Materials provided —
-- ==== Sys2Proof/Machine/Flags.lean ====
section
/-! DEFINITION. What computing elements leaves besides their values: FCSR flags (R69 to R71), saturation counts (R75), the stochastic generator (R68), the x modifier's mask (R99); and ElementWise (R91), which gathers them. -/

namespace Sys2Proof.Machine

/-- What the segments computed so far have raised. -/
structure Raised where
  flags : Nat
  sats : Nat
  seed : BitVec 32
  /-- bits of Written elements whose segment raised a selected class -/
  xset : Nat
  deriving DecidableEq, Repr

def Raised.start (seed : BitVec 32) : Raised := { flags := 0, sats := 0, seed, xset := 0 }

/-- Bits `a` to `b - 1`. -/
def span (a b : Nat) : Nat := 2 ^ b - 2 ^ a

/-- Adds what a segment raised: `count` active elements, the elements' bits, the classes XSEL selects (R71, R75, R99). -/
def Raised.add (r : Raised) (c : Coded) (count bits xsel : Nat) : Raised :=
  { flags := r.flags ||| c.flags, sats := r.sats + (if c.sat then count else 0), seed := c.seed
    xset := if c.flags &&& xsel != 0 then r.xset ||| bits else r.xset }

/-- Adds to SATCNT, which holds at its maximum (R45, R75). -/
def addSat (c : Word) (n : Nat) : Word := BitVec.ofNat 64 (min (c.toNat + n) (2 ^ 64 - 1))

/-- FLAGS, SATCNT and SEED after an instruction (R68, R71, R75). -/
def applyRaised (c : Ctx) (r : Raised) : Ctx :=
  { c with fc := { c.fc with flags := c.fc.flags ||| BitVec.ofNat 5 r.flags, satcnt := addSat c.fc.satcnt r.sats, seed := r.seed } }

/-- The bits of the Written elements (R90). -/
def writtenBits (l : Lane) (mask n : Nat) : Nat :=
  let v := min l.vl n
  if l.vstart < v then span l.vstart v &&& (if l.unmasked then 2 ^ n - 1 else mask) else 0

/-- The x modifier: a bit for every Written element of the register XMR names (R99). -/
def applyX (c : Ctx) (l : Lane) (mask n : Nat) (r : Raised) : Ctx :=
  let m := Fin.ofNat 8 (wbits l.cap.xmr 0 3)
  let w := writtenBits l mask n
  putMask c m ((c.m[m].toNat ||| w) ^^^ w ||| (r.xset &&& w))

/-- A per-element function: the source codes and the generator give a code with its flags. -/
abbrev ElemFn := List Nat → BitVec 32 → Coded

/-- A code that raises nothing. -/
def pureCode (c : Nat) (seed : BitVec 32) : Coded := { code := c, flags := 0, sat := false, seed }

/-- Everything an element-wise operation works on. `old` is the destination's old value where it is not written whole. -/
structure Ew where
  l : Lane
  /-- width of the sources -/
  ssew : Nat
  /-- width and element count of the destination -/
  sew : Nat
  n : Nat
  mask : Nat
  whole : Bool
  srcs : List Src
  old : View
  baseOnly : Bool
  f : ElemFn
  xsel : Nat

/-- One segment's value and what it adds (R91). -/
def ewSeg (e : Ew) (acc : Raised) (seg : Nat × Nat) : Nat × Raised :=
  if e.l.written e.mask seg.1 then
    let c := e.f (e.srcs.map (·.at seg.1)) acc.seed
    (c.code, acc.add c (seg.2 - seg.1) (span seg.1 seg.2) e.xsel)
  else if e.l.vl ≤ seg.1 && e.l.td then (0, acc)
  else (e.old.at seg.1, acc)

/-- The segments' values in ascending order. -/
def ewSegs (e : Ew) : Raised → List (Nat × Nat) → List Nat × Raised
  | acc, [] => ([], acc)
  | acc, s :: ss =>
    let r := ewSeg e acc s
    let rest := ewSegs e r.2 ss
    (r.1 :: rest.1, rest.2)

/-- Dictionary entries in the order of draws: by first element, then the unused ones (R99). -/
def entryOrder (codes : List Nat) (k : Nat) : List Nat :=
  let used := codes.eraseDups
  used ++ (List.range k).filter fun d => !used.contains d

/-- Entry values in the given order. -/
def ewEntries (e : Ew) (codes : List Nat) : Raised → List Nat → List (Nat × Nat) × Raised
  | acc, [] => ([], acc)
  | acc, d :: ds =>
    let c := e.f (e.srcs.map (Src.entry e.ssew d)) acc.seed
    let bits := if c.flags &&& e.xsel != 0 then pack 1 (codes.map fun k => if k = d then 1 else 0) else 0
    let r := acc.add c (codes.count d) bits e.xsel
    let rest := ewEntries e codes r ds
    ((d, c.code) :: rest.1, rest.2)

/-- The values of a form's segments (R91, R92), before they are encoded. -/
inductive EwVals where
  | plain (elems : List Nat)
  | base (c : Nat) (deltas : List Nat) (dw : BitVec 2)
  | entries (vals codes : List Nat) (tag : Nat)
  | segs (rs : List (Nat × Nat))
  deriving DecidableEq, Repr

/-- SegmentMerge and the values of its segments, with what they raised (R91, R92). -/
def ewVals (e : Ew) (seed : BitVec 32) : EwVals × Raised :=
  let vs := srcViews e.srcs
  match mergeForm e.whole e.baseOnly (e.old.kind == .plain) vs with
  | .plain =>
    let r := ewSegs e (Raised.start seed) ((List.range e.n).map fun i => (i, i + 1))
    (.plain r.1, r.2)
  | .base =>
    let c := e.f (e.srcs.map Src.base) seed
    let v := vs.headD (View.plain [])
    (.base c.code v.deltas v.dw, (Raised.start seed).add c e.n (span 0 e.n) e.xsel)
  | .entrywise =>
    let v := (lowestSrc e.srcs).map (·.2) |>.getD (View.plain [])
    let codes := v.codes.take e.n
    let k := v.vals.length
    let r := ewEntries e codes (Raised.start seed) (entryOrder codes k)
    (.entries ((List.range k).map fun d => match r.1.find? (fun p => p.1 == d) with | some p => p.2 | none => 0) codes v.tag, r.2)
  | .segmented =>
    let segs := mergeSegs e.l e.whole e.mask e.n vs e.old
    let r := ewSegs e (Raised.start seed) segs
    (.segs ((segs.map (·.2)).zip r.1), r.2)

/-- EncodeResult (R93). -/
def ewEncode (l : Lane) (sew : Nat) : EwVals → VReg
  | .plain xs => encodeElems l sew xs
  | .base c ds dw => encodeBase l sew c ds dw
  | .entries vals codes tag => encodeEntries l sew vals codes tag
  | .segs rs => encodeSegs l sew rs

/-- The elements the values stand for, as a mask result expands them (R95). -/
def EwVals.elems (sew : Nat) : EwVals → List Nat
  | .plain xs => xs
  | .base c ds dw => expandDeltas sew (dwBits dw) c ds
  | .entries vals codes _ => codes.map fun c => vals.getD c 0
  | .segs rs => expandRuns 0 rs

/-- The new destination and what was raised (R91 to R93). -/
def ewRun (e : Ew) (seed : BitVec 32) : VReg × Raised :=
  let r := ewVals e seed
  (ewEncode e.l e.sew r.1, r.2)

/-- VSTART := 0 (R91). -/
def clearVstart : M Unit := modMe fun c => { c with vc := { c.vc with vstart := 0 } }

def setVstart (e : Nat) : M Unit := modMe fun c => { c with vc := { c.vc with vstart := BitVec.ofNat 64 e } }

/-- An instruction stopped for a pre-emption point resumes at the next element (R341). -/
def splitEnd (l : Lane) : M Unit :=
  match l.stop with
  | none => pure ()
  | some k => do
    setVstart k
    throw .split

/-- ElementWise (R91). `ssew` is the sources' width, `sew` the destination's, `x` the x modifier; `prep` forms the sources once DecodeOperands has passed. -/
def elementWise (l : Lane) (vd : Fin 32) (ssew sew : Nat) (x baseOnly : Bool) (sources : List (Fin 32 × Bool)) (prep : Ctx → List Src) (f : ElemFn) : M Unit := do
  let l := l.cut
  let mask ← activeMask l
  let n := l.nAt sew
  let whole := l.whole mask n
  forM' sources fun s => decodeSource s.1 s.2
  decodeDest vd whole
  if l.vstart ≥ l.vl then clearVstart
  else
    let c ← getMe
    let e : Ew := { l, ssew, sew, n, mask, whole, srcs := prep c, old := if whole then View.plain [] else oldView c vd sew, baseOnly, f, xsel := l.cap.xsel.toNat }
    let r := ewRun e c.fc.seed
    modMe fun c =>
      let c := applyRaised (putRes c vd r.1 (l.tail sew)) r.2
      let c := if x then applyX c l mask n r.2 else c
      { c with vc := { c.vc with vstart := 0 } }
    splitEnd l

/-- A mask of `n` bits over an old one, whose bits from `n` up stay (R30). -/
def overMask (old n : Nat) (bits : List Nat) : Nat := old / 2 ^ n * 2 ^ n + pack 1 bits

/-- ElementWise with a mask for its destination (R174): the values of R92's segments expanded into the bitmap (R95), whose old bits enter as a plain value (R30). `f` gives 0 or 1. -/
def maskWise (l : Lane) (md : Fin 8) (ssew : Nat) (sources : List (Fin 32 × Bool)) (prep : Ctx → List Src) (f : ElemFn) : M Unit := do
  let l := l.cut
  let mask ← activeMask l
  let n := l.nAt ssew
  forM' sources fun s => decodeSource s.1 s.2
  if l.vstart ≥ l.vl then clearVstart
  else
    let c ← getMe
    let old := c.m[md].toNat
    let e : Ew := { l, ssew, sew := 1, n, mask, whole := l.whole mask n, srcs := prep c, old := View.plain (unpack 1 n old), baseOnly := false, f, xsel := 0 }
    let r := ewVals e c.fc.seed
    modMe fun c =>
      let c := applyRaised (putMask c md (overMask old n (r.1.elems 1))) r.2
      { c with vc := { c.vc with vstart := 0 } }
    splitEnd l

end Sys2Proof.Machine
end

Instructions to follow — Copy only the entries from the first line to the line with "gathers them. -/", each exactly as it appears.

Exercise answer —
-- ==== Sys2Proof/Machine/Flags.lean ====
section
/-! DEFINITION. What computing elements leaves besides their values: FCSR flags (R69 to R71), saturation counts (R75), the stochastic generator (R68), the x modifier's mask (R99); and ElementWise (R91), which gathers them. -/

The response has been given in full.